*Task directions*. Retype, exactly as they appear below, the lines between the line holding "match i with" and the line holding "(s.locate i 0)", both ends included.

#### Material shown ####

-- ==== Sys2Proof/Machine/Events.lean ====
section
/-! DEFINITION. The event list of an instruction as a pure function of W and the operands (R10), the running operation as a
position in that list (R22), and the machine at the level of single events (D1): one tick is one event, or the host's
invocation of the next operation. -/

namespace Sys2Proof.Machine

/-- "a pure function from the block's parameters (W) and the operation's arguments to a finite list of events" (R10). -/
def eventsOf (w : Width) : Instr → List Event
  | .clear => clearEvents w
  | .home => homeEvents w
  | .entry dir shift => entryEvents w dir shift
  | .display d c b => displayEvents w d c b
  | .shiftCursor dir => shiftCursorEvents w dir
  | .shiftDisplay dir => shiftDisplayEvents w dir
  | .function lines grid => functionEvents w lines grid
  | .setCgram a => setCgramEvents w a
  | .setDdram a => setDdramEvents w a
  | .write b => writeEvents w b
  | .writeSeq bs => writeSeqEvents w bs
  | .glyph id rows => glyphEvents w id rows
  | .cursor row col => cursorEvents w row col
  | .writeAt row col bs => writeAtEvents w row col bs
  | .init => initEvents w

/-- The state with `k` events of `op` emitted: "An operation ends when its last event has been emitted" (R22), and the end
of INIT is DONE and READY (R165). -/
def State.locate (op : Instr) (k : Nat) (s : State) : State :=
  { s with
    inFlight := if k < (eventsOf s.width op).length then some ⟨op, k⟩ else none
    initStep := if op = .init then initStepAt s.width k else s.initStep
    phase := if op = .init ∧ (eventsOf s.width op).length ≤ k then .ready else s.phase }

/-- The events a running operation has still to emit. -/
def State.remaining (s : State) : List Event :=
  match s.inFlight with
  | none => []
  | some f => (eventsOf s.width f.op).drop f.index

/-- The running operation emits its next event. -/
def tickEvent (f : InFlight) (s : State) : State :=
  match (eventsOf s.width f.op)[f.index]? with
  | some ev => (s.emit ev).locate f.op (f.index + 1)
  | none => s.locate f.op f.index

/-- The running operation emits the rest of its list: each "runs to completion before the next begins" (R187). -/
def finishRunning (f : InFlight) (s : State) : State :=
  (s.emitAll s.remaining).locate f.op (eventsOf s.width f.op).length

/-- The host invokes an operation of R123 to R136: nothing is emitted yet. INIT is no such operation (R192). -/
def invoke (i : Instr) (s : State) : Host.Outcome State Fault Refusal :=
  match i with
  | .init => .refused .reinitialize
  | .clear | .home | .entry .. | .display .. | .shiftCursor .. | .shiftDisplay .. | .function .. | .setCgram ..
  | .setDdram .. | .write .. | .writeSeq .. | .glyph .. | .cursor .. | .writeAt .. => .next (s.locate i 0)

/-- One tick of the event-level machine: the running operation's next event; or, with nothing running, the initialization
taken up where INIT_STEP stands, or the host's next invocation. -/
def tick (s : State) : Host.Outcome State Fault Refusal :=
  match s.inFlight with
  | some f => .next (tickEvent f s)
  | none =>
    match s.phase with
    | .initializing => .next (s.locate .init (initOffset s.width s.initStep))
    | .ready =>
      match s.calls with
      | [] => .refused .runEnded
      | i :: rest => invoke i { s with calls := rest }

/-- `n` ticks, stopping where a tick is refused. -/
def ticks : Nat → State → Host.Outcome State Fault Refusal
  | 0, s => .next s
  | n + 1, s =>
    match tick s with
    | .next t => ticks n t
    | .fault r => .fault r
    | .refused r => .refused r

/-- A running operation finished, and a construction finished: the state in which the host's next invocation is taken. -/
def State.settle (s : State) : State :=
  let t := match s.inFlight with
    | some f => finishRunning f s
    | none => s
  match t.phase with
  | .initializing => runInit t
  | .ready => t

end Sys2Proof.Machine
end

####

*Answer to the problem*.
  match i with
  | .init => .refused .reinitialize
  | .clear | .home | .entry .. | .display .. | .shiftCursor .. | .shiftDisplay .. | .function .. | .setCgram ..
  | .setDdram .. | .write .. | .writeSeq .. | .glyph .. | .cursor .. | .writeAt .. => .next (s.locate i 0)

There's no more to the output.